#### Work to be completed:
Retype, word for word, every line of the records below starting at the one that contains "v.toNat = (s.readReg rs1).toNat *" and ending at the one that contains "v, exec (.srai"; include both of those lines and nothing more.

#### Information shown:
@[simp] theorem schemeField_toNat (w : Word) : (schemeField w).toNat = w.toNat / 16 % 8 := by
  simp [schemeField, BitVec.extractLsb'_toNat, Nat.shiftRight_eq_div_pow]

@[simp] theorem scrField_toNat (w : Word) : (scrField w).toNat = w.toNat / 128 % 4 := by
  simp [scrField, BitVec.extractLsb'_toNat, Nat.shiftRight_eq_div_pow]

/-- The top field needs no remainder: a word has nothing above it. -/
@[simp] theorem zeroField_toNat (w : Word) : (zeroField w).toNat = w.toNat / 512 := by
  have hw : w.toNat / 512 < 128 := by omega
  simpa [zeroField, BitVec.extractLsb'_toNat, Nat.shiftRight_eq_div_pow] using hw

/-- Settles O1: each field is a quotient and a remainder of the word's number. -/
theorem controlWordFields : Obligations.ControlWordFields := by
  intro w
  simp only [zeroField_toNat, scrField_toNat, schemeField_toNat, opField_toNat]
  omega

/-- A control word is determined by its four fields. -/
theorem word_eq_of_fields {v w : Word} (hzero : zeroField v = zeroField w) (hop : opField v = opField w)
    (hscheme : schemeField v = schemeField w) (hscr : scrField v = scrField w) : v = w := by
  apply BitVec.eq_of_toNat_eq
  rw [controlWordFields v, controlWordFields w, hzero, hop, hscheme, hscr]

/-! ## The codes of the fields (30_encoding.md R72, R73) -/

theorem opOfCode_inj {c d : BitVec 4} {op : Op} (hc : opOfCode c = some op) (hd : opOfCode d = some op) : c = d := by
  revert c d
  cases op <;> decide

theorem schemeOfCode_inj {c d : BitVec 3} {scheme : Scheme} (hc : schemeOfCode c = some scheme)
    (hd : schemeOfCode d = some scheme) : c = d := by
  revert c d
  cases scheme <;> decide

theorem scrambleOfCode_inj {c d : BitVec 2} {scr : Scramble} (hc : scrambleOfCode c = some scr)
    (hd : scrambleOfCode d = some scr) : c = d := by
  revert c d
  cases scr <;> decide

theorem opOfCode_eq_none {c : BitVec 4} : opOfCode c = none → c.toNat = 0 ∨ 6 ≤ c.toNat := by
  revert c
  decide

theorem schemeOfCode_eq_none {c : BitVec 3} : schemeOfCode c = none → 5 ≤ c.toNat := by
  revert c
  decide

theorem scrambleOfCode_eq_none {c : BitVec 2} : scrambleOfCode c = none → c.toNat = 3 := by
  revert c
  decide

/-! ## The decoder's outcomes -/

/-- What a word that decodes to a command looks like. -/
theorem decode_eq_ok {w : Word} {i : Instr} (h : decode w = .ok i) :
    zeroField w = 0 ∧ ∃ op scheme scr, opOfCode (opField w) = some op ∧ schemeOfCode (schemeField w) = some scheme ∧
      scrambleOfCode (scrField w) = some scr ∧ commandOf op scheme scr = .ok i := by
  rw [decode] at h
  split_ifs at h with hzero
  split at h
  case h_1 => cases h
  case h_2 op hop =>
    split at h
    case h_1 scheme scr hscheme hscr => exact ⟨not_not.mp hzero, op, scheme, scr, hop, hscheme, hscr, h⟩
    case h_2 => cases h

/-- The tests 1 to 4 of R78, one of which fires on a rejected word. -/
theorem decode_eq_error {w : Word} {r : Reject} (h : decode w = .error r) :
    zeroField w ≠ 0 ∨ opOfCode (opField w) = none ∨
    (schemeOfCode (schemeField w) = none ∨ scrambleOfCode (scrField w) = none) ∨
    ∃ op scheme scr, opOfCode (opField w) = some op ∧ schemeOfCode (schemeField w) = some scheme ∧
      scrambleOfCode (scrField w) = some scr ∧ commandOf op scheme scr = .error r := by
  rw [decode] at h
  split_ifs at h with hzero
  case pos => exact .inl hzero
  split at h
  case h_1 hop => exact .inr (.inl hop)
  case h_2 op hop =>
    split at h
    case h_1 scheme scr hscheme hscr => exact .inr (.inr (.inr ⟨op, scheme, scr, hop, hscheme, hscr, h⟩))
    case h_2 hdefined =>
      refine .inr (.inr (.inl (or_iff_not_imp_left.mpr fun hscheme => ?_)))
      obtain ⟨scheme, hscheme⟩ := Option.ne_none_iff_exists'.mp hscheme
      exact Option.eq_none_iff_forall_ne_some.mpr fun scr hscr => hdefined scheme scr hscheme hscr

theorem withoutSelector_eq_ok {scheme : Scheme} {scr : Scramble} {i j : Instr}
    (h : withoutSelector scheme scr i = .ok j) : scheme = .nrzl ∧ scr = .plain ∧ i = j := by
  rw [withoutSelector] at h
  split_ifs at h with hzero
  exact ⟨hzero.1, hzero.2, Except.ok.inj h⟩

/-- Only the commands without a selector are rejected on defined fields. -/
theorem commandOf_eq_error {op : Op} {scheme : Scheme} {scr : Scramble} {r : Reject}
    (h : commandOf op scheme scr = .error r) :
    op ≠ .enc ∧ op ≠ .dec ∧ (scheme ≠ .nrzl ∨ scr ≠ .plain) := by
  have hselector {i : Instr} (hi : withoutSelector scheme scr i = .error r) : scheme ≠ .nrzl ∨ scr ≠ .plain := by
    rw [withoutSelector] at hi
    split_ifs at hi with hzero
    exact not_and_or.mp hzero
  cases op with
  | enc | dec => cases h
  | analyze | pcm | dm => exact ⟨by decide, by decide, hselector h⟩

/-! ## Decoding and encoding -/

theorem decode_encode (i : Instr) : decode (encode i) = .ok i := by
  cases i <;> rfl
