-- ==== Sys2Proof/Word.lean ====
section
/-! DEFINITION. The words of the machine (00_scope.md rule R10): a word is 32 bits, a byte 8, a register index 5
(30_encoding.md rule R91). Bit-field and byte-order helpers stand in Machine/Bytes.lean. -/

namespace Sys2Proof

/-- A machine word: a register, the pc, an address, an instruction word (R9: XLEN = 32, ILEN = 32). -/
abbrev Word := BitVec 32

/-- One byte of memory (R10). -/
abbrev Byte := BitVec 8

/-- A register field: an unsigned number 0..31 naming `x0` .. `x31` (R91); all 32 values are legal (R23). -/
abbrev RegIdx := BitVec 5

end Sys2Proof
end

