-- ==== Sys2Proof/Machine/RegReg.lean ====
section
/-! DEFINITION. The register-register instructions (40_register_register.md rules R130 to R140). None accesses memory,
reads the pc, can fault after decode, or writes a flag. -/

namespace Sys2Proof.Machine

/-- ADD: `x[rd] <- x[rs1] + x[rs2]`, modulo 2^32 (R131). -/
def execAdd (rd rs1 rs2 : RegIdx) (s : State) : Result := binary (· + ·) rd rs1 rs2 s

/-- SUB: `x[rd] <- x[rs1] - x[rs2]`, modulo 2^32 (R132). -/
def execSub (rd rs1 rs2 : RegIdx) (s : State) : Result := binary (· - ·) rd rs1 rs2 s

/-- SLL: `x[rd] <- x[rs1] << x[rs2][4:0]` (R133). -/
def execSll (rd rs1 rs2 : RegIdx) (s : State) : Result := shiftReg shiftLeft rd rs1 rs2 s

/-- SLT: `x[rd] <- if s(x[rs1]) < s(x[rs2]) then 1 else 0` (R134). -/
def execSlt (rd rs1 rs2 : RegIdx) (s : State) : Result := binary (fun a b => flagWord (lessSigned a b)) rd rs1 rs2 s

/-- SLTU: `x[rd] <- if u(x[rs1]) < u(x[rs2]) then 1 else 0` (R135). -/
def execSltu (rd rs1 rs2 : RegIdx) (s : State) : Result := binary (fun a b => flagWord (lessUnsigned a b)) rd rs1 rs2 s

/-- XOR: `x[rd] <- x[rs1] ^ x[rs2]` (R136). -/
def execXor (rd rs1 rs2 : RegIdx) (s : State) : Result := binary (· ^^^ ·) rd rs1 rs2 s

/-- SRL: `x[rd] <- x[rs1] >>u x[rs2][4:0]` (R137). -/
def execSrl (rd rs1 rs2 : RegIdx) (s : State) : Result := shiftReg shiftRightLogical rd rs1 rs2 s

/-- SRA: `x[rd] <- x[rs1] >>s x[rs2][4:0]` (R138). -/
def execSra (rd rs1 rs2 : RegIdx) (s : State) : Result := shiftReg shiftRightArith rd rs1 rs2 s

/-- OR: `x[rd] <- x[rs1] | x[rs2]` (R139). -/
def execOr (rd rs1 rs2 : RegIdx) (s : State) : Result := binary (· ||| ·) rd rs1 rs2 s

/-- AND: `x[rd] <- x[rs1] & x[rs2]` (R140). -/
def execAnd (rd rs1 rs2 : RegIdx) (s : State) : Result := binary (· &&& ·) rd rs1 rs2 s

end Sys2Proof.Machine
end

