/-! ## Register-immediate instructions -/

/-- ADDI (R151): the sum with the signed immediate, modulo 2^32. -/
def Obligations.AddiResult : Prop :=
  ∀ (s : State) (rd rs1 : RegIdx) (imm : BitVec 12),
    decode (imm ++ rs1 ++ 0b000#3 ++ rd ++ 0b0010011#7) = .ok (.addi rd rs1 imm) ∧
    ∃ t v, exec (.addi rd rs1 imm) s = .next t ∧ WritesRegAndAdvances s t rd v ∧
      (v.toNat : Int) = ((s.readReg rs1).toNat + imm.toInt) % 2 ^ 32

/-- SLTI and SLTIU (R152, R153): SLTIU sign-extends the immediate first and then compares unsigned. -/
def Obligations.CompareImmediateResults : Prop :=
  ∀ (s : State) (rd rs1 : RegIdx) (imm : BitVec 12),
    (decode (imm ++ rs1 ++ 0b010#3 ++ rd ++ 0b0010011#7) = .ok (.slti rd rs1 imm) ∧
     ∃ t, exec (.slti rd rs1 imm) s = .next t ∧
       WritesRegAndAdvances s t rd (if (s.readReg rs1).toInt < imm.toInt then 1#32 else 0#32)) ∧
    (decode (imm ++ rs1 ++ 0b011#3 ++ rd ++ 0b0010011#7) = .ok (.sltiu rd rs1 imm) ∧
     ∃ t, exec (.sltiu rd rs1 imm) s = .next t ∧
       WritesRegAndAdvances s t rd (if ((s.readReg rs1).toNat : Int) < imm.toInt % 2 ^ 32 then 1#32 else 0#32))

/-- XORI, ORI, ANDI (R154 to R156), bit by bit, with the immediate's bit 11 in every higher place. -/
def Obligations.LogicImmediateResults : Prop :=
  ∀ (s : State) (rd rs1 : RegIdx) (imm : BitVec 12),
    (decode (imm ++ rs1 ++ 0b100#3 ++ rd ++ 0b0010011#7) = .ok (.xori rd rs1 imm) ∧
     ∃ t v, exec (.xori rd rs1 imm) s = .next t ∧ WritesRegAndAdvances s t rd v ∧
       ∀ k < 32, v.getLsbD k = ((s.readReg rs1).getLsbD k != imm.getLsbD (min k 11))) ∧
    (decode (imm ++ rs1 ++ 0b110#3 ++ rd ++ 0b0010011#7) = .ok (.ori rd rs1 imm) ∧
     ∃ t v, exec (.ori rd rs1 imm) s = .next t ∧ WritesRegAndAdvances s t rd v ∧
       ∀ k < 32, v.getLsbD k = ((s.readReg rs1).getLsbD k || imm.getLsbD (min k 11))) ∧
    (decode (imm ++ rs1 ++ 0b111#3 ++ rd ++ 0b0010011#7) = .ok (.andi rd rs1 imm) ∧
     ∃ t v, exec (.andi rd rs1 imm) s = .next t ∧ WritesRegAndAdvances s t rd v ∧
       ∀ k < 32, v.getLsbD k = ((s.readReg rs1).getLsbD k && imm.getLsbD (min k 11)))

/-- SLLI, SRLI, SRAI (R157 to R159), and the words in their places whose upper seven bits are no function code: the decoder
refuses them under the class `Unknown` (R238; that class is D16, log 8), and the step that fetches one raises `IllegalInstruction(inst)`. -/
def Obligations.ShiftImmediateResults : Prop :=
  ∀ (s : State) (rd rs1 : RegIdx) (shamt : BitVec 5),
    (decode (0b0000000#7 ++ shamt ++ rs1 ++ 0b001#3 ++ rd ++ 0b0010011#7) = .ok (.slli rd rs1 shamt) ∧
     ∃ t v, exec (.slli rd rs1 shamt) s = .next t ∧ WritesRegAndAdvances s t rd v ∧
       v.toNat = (s.readReg rs1).toNat * 2 ^ shamt.toNat % 2 ^ 32) ∧
    (decode (0b0000000#7 ++ shamt ++ rs1 ++ 0b101#3 ++ rd ++ 0b0010011#7) = .ok (.srli rd rs1 shamt) ∧
     ∃ t v, exec (.srli rd rs1 shamt) s = .next t ∧ WritesRegAndAdvances s t rd v ∧
       v.toNat = (s.readReg rs1).toNat / 2 ^ shamt.toNat) ∧
    (decode (0b0100000#7 ++ shamt ++ rs1 ++ 0b101#3 ++ rd ++ 0b0010011#7) = .ok (.srai rd rs1 shamt) ∧
     ∃ t v, exec (.srai rd rs1 shamt) s = .next t ∧ WritesRegAndAdvances s t rd v ∧
       v.toInt = (s.readReg rs1).toInt / 2 ^ shamt.toNat) ∧
    (∀ (f7 : BitVec 7) (w : Word), w = f7 ++ shamt ++ rs1 ++ 0b001#3 ++ rd ++ 0b0010011#7 → f7 ≠ 0b0000000#7 →
      decode w = .error (.illegal .unknown) ∧
      (s.run = .running → fetch s = .ok w → step s = .next (faultedState s .illegalInstruction w))) ∧
    (∀ (f7 : BitVec 7) (w : Word), w = f7 ++ shamt ++ rs1 ++ 0b101#3 ++ rd ++ 0b0010011#7 → f7 ≠ 0b0000000#7 →
      f7 ≠ 0b0100000#7 →
      decode w = .error (.illegal .unknown) ∧
      (s.run = .running → fetch s = .ok w → step s = .next (faultedState s .illegalInstruction w)))

/-! ## Upper-immediate instructions -/

/-- LUI and AUIPC (R220, R221): twenty bits above twelve zeros, and their sum with this instruction's own pc. -/
def Obligations.UpperImmediateResults : Prop :=
  ∀ (s : State) (rd : RegIdx) (imm20 : BitVec 20),
    (decode (imm20 ++ rd ++ 0b0110111#7) = .ok (.lui rd imm20) ∧
     ∃ t v, exec (.lui rd imm20) s = .next t ∧ WritesRegAndAdvances s t rd v ∧ v.toNat = imm20.toNat * 4096) ∧
    (decode (imm20 ++ rd ++ 0b0010111#7) = .ok (.auipc rd imm20) ∧
     ∃ t v, exec (.auipc rd imm20) s = .next t ∧ WritesRegAndAdvances s t rd v ∧
       v.toNat = (s.pc.toNat + imm20.toNat * 4096) % 2 ^ 32)

/-- `li rd, imm` (R111, R222): LUI with `hi20` and then ADDI with `lo12` leave any 32-bit constant in `rd`. -/
def Obligations.LoadImmediateBuildsAnyConstant : Prop :=
  ∀ (s : State) (rd : RegIdx) (v : Word), rd ≠ 0#5 →
    expand (.li rd v) = [.lui rd (hi20 v), .addi rd rd (lo12 v)] ∧
    ∃ t u, exec (.lui rd (hi20 v)) s = .next t ∧ exec (.addi rd rd (lo12 v)) t = .next u ∧ u.readReg rd = v ∧
      (∀ r, r ≠ rd → u.readReg r = s.readReg r) ∧ u.pc = s.pc + 8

#### Finished exercise:
       v.toNat = (s.readReg rs1).toNat * 2 ^ shamt.toNat % 2 ^ 32) ∧
    (decode (0b0000000#7 ++ shamt ++ rs1 ++ 0b101#3 ++ rd ++ 0b0010011#7) = .ok (.srli rd rs1 shamt) ∧
     ∃ t v, exec (.srli rd rs1 shamt) s = .next t ∧ WritesRegAndAdvances s t rd v ∧
       v.toNat = (s.readReg rs1).toNat / 2 ^ shamt.toNat) ∧
    (decode (0b0100000#7 ++ shamt ++ rs1 ++ 0b101#3 ++ rd ++ 0b0010011#7) = .ok (.srai rd rs1 shamt) ∧
     ∃ t v, exec (.srai rd rs1 shamt) s = .next t ∧ WritesRegAndAdvances s t rd v ∧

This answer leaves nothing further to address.